Может, Сэму это и не по душе, но он ходит на наши церковные собрания, потому что любит меня, нашу семью, дядю Фреда, девочек и пикники. Участвуя в этом, он чувствует себя американцем. Несмотря на то что наша дочь наконец-то переросла свое страстное увлечение ковбойской тематикой, все, что мы делаем, заставляет нас чувствовать себя американцами. В подобные сегодняшнему дни Сэм, не обращая внимания на религиозный аспект происходящего, с радостью занимается любимыми вещами: готовит еду, поедает дыню, не зараженную тухлой водой, и радуется семейной близости. Для него наши поездки — это светские мероприятия, устроенные, чтобы порадовать детей.

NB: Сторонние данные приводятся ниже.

-- ==== Sys2Proof/Proofs/Rounds.lean ====
section
/-! The slots of the rounds and what a freed or an ended one leaves (8.6). With it, proofs about ROUND_LOAD, ROUND_CANCEL and ROUND_END,
and HOLD_CLEAR (8.2, 8.4, 8.6). -/

namespace Sys2Proof.Machine

/-! ### Slots and steps -/

theorem slotWhere_eq_none {s : State} {p : Round → Bool} (none_ : ∀ i rd, s.rm.slots.get i = some rd → p rd = false) :
    slotWhere s p = none := by
  have search : s.rm.slots.find (fun slot => slot.any p) = none := Table.find_none.mpr fun i => by
    cases slot : s.rm.slots.get i with
    | none => rfl
    | some rd => exact none_ i rd slot
  rw [slotWhere, search]
  rfl

theorem slotWhere_eq_some {s : State} {p : Round → Bool} {i : Fin 4} {rd : Round} (slot : s.rm.slots.get i = some rd)
    (pass : p rd = true) (one : ∀ j other, s.rm.slots.get j = some other → p other = true → j = i) : slotWhere s p = some (i, rd) := by
  have search : s.rm.slots.find (fun slot => slot.any p) = some i := by
    cases found : s.rm.slots.find (fun slot => slot.any p) with
    | none => simpa [slot, pass] using Table.find_none.mp found i
    | some j =>
      have passes := Table.find_some found
      cases other : s.rm.slots.get j with
      | none => simp [other] at passes
      | some x => rw [one j x other (by simpa [other] using passes)]
  rw [slotWhere, search]
  simp [slot]

theorem stepAt_of {s : State} {i : Fin 4} {rd : Round} (slot : s.rm.slots.get i = some rd) (k : Nat) :
    stepAt s ⟨i, k⟩ = rd.steps[k]? := by
  simp [stepAt, slot]

theorem setStep_eq {s : State} {ref : StepRef} {rd : Round} (slot : s.rm.slots.get ref.slot = some rd) (f : Step → Step) :
    setStep ref f s = setSlot ref.slot (some { rd with steps := rd.steps.modify ref.position f }) s := by
  unfold setStep
  rw [slot]

theorem onActiveRound_iff {s : State} {r : Row} :
    onActiveRound s r = true ↔ ∃ i rd, s.rm.slots.get i = some rd ∧ rd.holdsOpen r = true := by
  rw [onActiveRound, Table.any_rows]
  refine exists_congr fun i => ?_
  cases s.rm.slots.get i <;> simp

/-- A slot replaced by one that holds a container open just when the old one did. -/
theorem onActiveRound_setSlot {s : State} {i : Fin 4} {new : Option Round} {r : Row}
    (same : new.any (·.holdsOpen r) = (s.rm.slots.get i).any (·.holdsOpen r)) : onActiveRound (setSlot i new s) r = onActiveRound s r := by
  rw [onActiveRound, onActiveRound, Bool.eq_iff_iff, Table.any_rows, Table.any_rows]
  refine exists_congr fun j => ?_
  by_cases hj : j = i
  · subst hj
    simp only [setSlot, Table.get_set_self]
    rw [same]
  · simp [setSlot, hj]

/-- A slot replaced, and then the containers re-evaluated that it may have come to hold open or to let go. -/
theorem State.queueLaw.resteps {s : State} (law : s.queueLaw) (i : Fin 4) (new : Option Round) (steps : List Step)
    (same : ∀ r, (∀ st ∈ steps, r ≠ st.row) → new.any (·.holdsOpen r) = (s.rm.slots.get i).any (·.holdsOpen r)) :
    (reevaluateSteps steps (setSlot i new s)).queueLaw := by
  have start : (setSlot i new s).queueLawBut (fun r => ¬∀ st ∈ steps, r ≠ st.row) fun _ => False := by
    refine (law.but _ _).of_rows rfl (fun r settled => ?_) fun _ _ => rfl
    exact qualifies_congr rfl rfl rfl (onActiveRound_setSlot (same r (not_not.mp settled))) rfl
  exact State.queueLawBut.law (start.reevaluateSteps.mono (fun _ h => h.1 h.2) fun _ h => h)

/-- A slot replaced by one that holds the same containers open. -/
theorem State.queueLaw.setSlot {s : State} (law : s.queueLaw) (i : Fin 4) (new : Option Round)
    (same : ∀ r, new.any (·.holdsOpen r) = (s.rm.slots.get i).any (·.holdsOpen r)) : (setSlot i new s).queueLaw :=
  law.resteps i new [] fun r _ => same r

theorem holdsOpen_eq_false {rd : Round} {r : Row} (other : ∀ st ∈ rd.steps, r ≠ st.row) : rd.holdsOpen r = false := by
  rw [Round.holdsOpen, List.any_eq_false]
  intro st hst
  simp [Ne.symm (other st hst)]

/-! ### A slot freed (R166) -/

/-- The ROUND_EVENT of a slot freed. -/
def endedNews (i : Fin 4) (rd : Round) (stamp : Stamp) : Report :=
  .round { round := rd.number, vehicle := rd.vehicle, slot := i, news := .ended rd.endCause (stepCounts rd.steps), stamp := stamp }

theorem freeSlotAt_of {i : Fin 4} {rd : Round} {s : State} (slot : s.rm.slots.get i = some rd) : freeSlotAt i s =
    reevaluateSteps rd.steps (setSlot i none { s with
      tp := s.tp.reported (endedNews i rd s.stamp)
      rm := { s.rm with service := s.rm.service.map (Service.loseStep i) } }) := by
  have posted := postReport_reported (r := endedNews i rd s.stamp) (by simp [endedNews]) s
  unfold freeSlotAt
  rw [slot]
  unfold endedNews at posted
  simp only [posted]
  rfl

theorem freeSlotAt_eq {i : Fin 4} {rd : Round} {s : State} (slot : s.rm.slots.get i = some rd) : freeSlotAt i s = { s with
    tp := s.tp.reported (endedNews i rd s.stamp)
    rm := { s.rm with slots := s.rm.slots.set i none, service := s.rm.service.map (Service.loseStep i) }
    ft := { s.ft with queue := (freeSlotAt i s).ft.queue } } := by
  have blocks := freeSlotAt_of slot
  generalize freeSlotAt i s = t at blocks
  rw [reevaluateSteps_eq] at blocks
  rw [blocks]
  rfl

theorem State.queueLaw.freeSlotAt {i : Fin 4} {rd : Round} {s : State} (law : s.queueLaw) (slot : s.rm.slots.get i = some rd) :
    (freeSlotAt i s).queueLaw := by
  rw [freeSlotAt_of slot]
  have posted : State.queueLaw { s with
      tp := s.tp.reported (endedNews i rd s.stamp), rm := { s.rm with service := s.rm.service.map (Service.loseStep i) } } :=
    law.of_blocks rfl rfl rfl (congrArg Params.horizon (reported_effective s.tp (endedNews i rd s.stamp)))
  refine posted.resteps i none rd.steps fun r other => ?_
  change false = (s.rm.slots.get i).any (·.holdsOpen r)
  rw [slot]
  exact (holdsOpen_eq_false other).symm
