-- ==== Sys2Proof/Proofs/Timers.lean ====
section
/-! Proofs about the service timer and round expiry (8.4, 8.6). -/

namespace Sys2Proof.Machine

/-! ### A CLOSING slot freed (R166) -/

theorem setStep_blocks (ref : StepRef) (f : Step → Step) (s : State) :
    setStep ref f s = { s with rm := { s.rm with slots := (setStep ref f s).rm.slots } } := by
  unfold setStep
  split <;> rfl

theorem freeSlotAt_blocks (i : Fin 4) (s : State) : freeSlotAt i s = { s with
    tp := (freeSlotAt i s).tp, rm := (freeSlotAt i s).rm, ft := { s.ft with queue := (freeSlotAt i s).ft.queue } } := by
  cases slot : s.rm.slots.get i with
  | none =>
    unfold freeSlotAt
    rw [slot]
  | some rd => rw [freeSlotAt_eq slot]

theorem freeSlotAt_tp_gains (i : Fin 4) (s : State) : s.tp.Gains (freeSlotAt i s).tp := by
  cases slot : s.rm.slots.get i with
  | none =>
    unfold freeSlotAt
    rw [slot]
    exact .refl _
  | some rd =>
    rw [freeSlotAt_eq slot]
    exact s.tp.gains_reported (by simp [endedNews])

theorem freeIfClosed_cases (i : Fin 4) (s : State) : freeIfClosed i s = s ∨ freeIfClosed i s = freeSlotAt i s := by
  unfold freeIfClosed
  split
  · split
    · exact .inr rfl
    · exact .inl rfl
  · exact .inl rfl

theorem freeIfClosed_of {i : Fin 4} {rd : Round} {s : State} (slot : s.rm.slots.get i = some rd) : freeIfClosed i s =
    if rd.state = .closing ∧ rd.lifting = false then freeSlotAt i s else s := by
  unfold freeIfClosed
  rw [slot]
  simp

theorem freeIfClosed_blocks (i : Fin 4) (s : State) : freeIfClosed i s = { s with
    tp := (freeIfClosed i s).tp, rm := (freeIfClosed i s).rm, ft := { s.ft with queue := (freeIfClosed i s).ft.queue } } := by
  rcases freeIfClosed_cases i s with same | freed
  · rw [same]
  · rw [freed]
    exact freeSlotAt_blocks i s

theorem freeIfClosed_gains (i : Fin 4) (s : State) : s.tp.Gains (freeIfClosed i s).tp := by
  rcases freeIfClosed_cases i s with same | freed
  · rw [same]; exact .refl _
  · rw [freed]; exact freeSlotAt_tp_gains i s

/-! ### What a container's service record says, but for its held step -/

/-- A service record without the held step that a freed slot takes from it (R166). -/
def Service.bare : Service → Service
  | .held cause _ => .held cause none
  | v => v

theorem bare_loseStep (i : Fin 4) (v : Service) : (v.loseStep i).bare = v.bare := by
  cases v with
  | held cause step => cases step <;> rfl
  | _ => rfl

theorem name_bare (v : Service) : v.bare.name = v.name := by cases v <;> rfl

theorem freeSlotAt_bare (i : Fin 4) (s : State) (r : Row) : (serviceOf (freeSlotAt i s) r).bare = (serviceOf s r).bare := by
  cases slot : s.rm.slots.get i with
  | none =>
    unfold freeSlotAt
    rw [slot]
  | some rd =>
    rw [freeSlotAt_eq slot, serviceOf, Table.get_map]
    exact bare_loseStep i _

theorem freeIfClosed_bare (i : Fin 4) (s : State) (r : Row) : (serviceOf (freeIfClosed i s) r).bare = (serviceOf s r).bare := by
  rcases freeIfClosed_cases i s with same | freed
  · rw [same]
  · rw [freed]; exact freeSlotAt_bare i s r

/-! ### The service timer (R159) -/

/-- A step missed by its service timer. -/
def Step.timeOut (st : Step) : Step := { st with state := .missed, timedOut := true }

/-- A container timed out, up to its reports: its step MISSED, its row HELD, LIFT_HOLD at its station. -/
def State.timedOut (r : Row) (c : ContainerConfig) (step : StepRef) (s : State) : State :=
  { s with
    rm := { s.rm with slots := (setStep step Step.timeOut s).rm.slots, service := s.rm.service.set r (.held .timedOut (some step)) }
    slc := s.slc.offered c.station (.liftHold c.bay) }

/-- The SERVICE_REPORT of a container timed out. -/
def State.timedOutNews (r : Row) (c : ContainerConfig) (step : StepRef) (s : State) : Report :=
  .service (serviceReport .timedOut r c (some step) ((stepAt (s.timedOut r c step) step).bind (·.vehicle)) none (s.timedOut r c step))

/-- A container timed out, with its reports (R91, R159). -/
def State.timedOutTold (r : Row) (c : ContainerConfig) (step : StepRef) (s : State) : State :=
  reportChange r .service s (reevaluate r { s.timedOut r c step with tp := s.tp.reported (s.timedOutNews r c step) })

theorem timeOutLift_of (r : Row) (c : ContainerConfig) (step : StepRef) (s : State) :
    timeOutLift r c step s = freeIfClosed step.slot (s.timedOutTold r c step) := by
  have made : sendDown c.station (.liftHold c.bay) (setService r (.held .timedOut (some step)) (setStep step Step.timeOut s)) =
      s.timedOut r c step := by
    rw [sendDown_offered rfl, setStep_blocks]
    rfl
  have posted := postReport_reported (r := s.timedOutNews r c step) (by simp [State.timedOutNews]) (s.timedOut r c step)
  have told : freeIfClosed step.slot (reportChange r .service s (reevaluate r
      (postReport (s.timedOutNews r c step) (s.timedOut r c step)))) = freeIfClosed step.slot (s.timedOutTold r c step) := by
    rw [posted]
    rfl
  rw [← told]
  unfold State.timedOutNews
  rw [← made]
  rfl

theorem timedOutTold_blocks (r : Row) (c : ContainerConfig) (step : StepRef) (s : State) : s.timedOutTold r c step =
    { s.timedOut r c step with
      tp := (s.timedOutTold r c step).tp, ft := { s.ft with queue := (s.timedOutTold r c step).ft.queue } } := by
  have blocks := reportChange_tp r .service s (reevaluate r { s.timedOut r c step with
    tp := s.tp.reported (s.timedOutNews r c step) })
  change s.timedOutTold r c step = _ at blocks
  generalize s.timedOutTold r c step = t at blocks
  rw [blocks]
  rfl

/-- The reports of a container timed out come after its SERVICE_REPORT. -/
theorem timedOutTold_gains (r : Row) (c : ContainerConfig) (step : StepRef) (s : State) :
    (s.tp.reported (s.timedOutNews r c step)).Gains (s.timedOutTold r c step).tp :=
  reportChange_gains r .service s (reevaluate r { s.timedOut r c step with tp := s.tp.reported (s.timedOutNews r c step) })

theorem timeOutLift_gains (r : Row) (c : ContainerConfig) (step : StepRef) (s : State) :
    (s.tp.reported (s.timedOutNews r c step)).Gains (timeOutLift r c step s).tp := by
  rw [timeOutLift_of]
  exact (timedOutTold_gains r c step s).trans (freeIfClosed_gains _ _)

/-- What the service timer leaves alone. -/
structure TimerKeeps (s t : State) : Prop where
  tk : t.tk = s.tk
  au : t.au = s.au
  clu : t.clu = s.clu
  rmi : t.rmi = s.rmi
  rows : t.ft.rows = s.ft.rows
  profiles : t.ft.profiles = s.ft.profiles
  memory : t.memory = s.memory
  trunk : s.tp.Gains t.tp

theorem TimerKeeps.refl (s : State) : TimerKeeps s s := ⟨rfl, rfl, rfl, rfl, rfl, rfl, rfl, .refl _⟩

theorem TimerKeeps.trans {s t u : State} (h : TimerKeeps s t) (k : TimerKeeps t u) : TimerKeeps s u :=
  ⟨k.tk.trans h.tk, k.au.trans h.au, k.clu.trans h.clu, k.rmi.trans h.rmi, k.rows.trans h.rows, k.profiles.trans h.profiles,
    k.memory.trans h.memory, h.trunk.trans k.trunk⟩

theorem timerKeeps_timeOutLift (r : Row) (c : ContainerConfig) (step : StepRef) (s : State) : TimerKeeps s (timeOutLift r c step s) := by
  have gains := (s.tp.gains_reported (r := s.timedOutNews r c step) (by simp [State.timedOutNews])).trans
    (timeOutLift_gains r c step s)
  have blocks := timeOutLift_of r c step s
  generalize timeOutLift r c step s = t at blocks gains
  rw [freeIfClosed_blocks, timedOutTold_blocks] at blocks
  exact ⟨(congrArg State.tk blocks :), (congrArg State.au blocks :), (congrArg State.clu blocks :), (congrArg State.rmi blocks :),
    (congrArg (fun t : State => t.ft.rows) blocks :), (congrArg (fun t : State => t.ft.profiles) blocks :),
    (congrArg State.memory blocks :), gains⟩

theorem timeOutLift_bare (r : Row) (c : ContainerConfig) (step : StepRef) (s : State) (x : Row) :
    (serviceOf (timeOutLift r c step s) x).bare = if x = r then .held .timedOut none else (serviceOf s x).bare := by
  rw [timeOutLift_of, freeIfClosed_bare, timedOutTold_blocks]
  change ((s.rm.service.set r (.held .timedOut (some step))).get x).bare = _
  rw [Table.get_set]
  split
  · rfl
  · rfl

/-- The step that a container's service timer has run out for. -/
def timerStep (s : State) (r : Row) : Option StepRef :=
  match serviceOf s r with
  | .service step _ start =>
    if (configOf s r).isSome = true ∧ s.tp.effective.serviceLimit ≤ elapsed s.tk.seconds start then some step else none
  | _ => none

Припарковавшись у пристани Санта-Моника, мы разгружаем автомобиль. Обжигая ступни, мы расстилаем на песке полотенца и устанавливаем солнечные зонтики. Сэм вместе с остальными мужчинами копает яму для барбекю. Мы с Мэй и Марико помогаем женам и матерям расставлять миски с картофелем, бобами, фруктовым салатом, зефиром, орехами и тертой морковью и блюда с мясной закуской. Когда мужчины разводят огонь, мы передаем им подносы с куриными крылышками, замаринованными в соевом соусе, меде и кунжуте, и свиные ребрышки, вымоченные в пряном соевом соусе с пятью специями. Ветер с океана смешивается с ароматами жареного мяса, дети играют на берегу, мужчины наблюдают за барбекю, а женщины сидят на покрывалах и сплетничают. Марико держится в стороне, укачивая маленькую Мэми и приглядывая за Элеонор и Бесс, строящими замок из песка.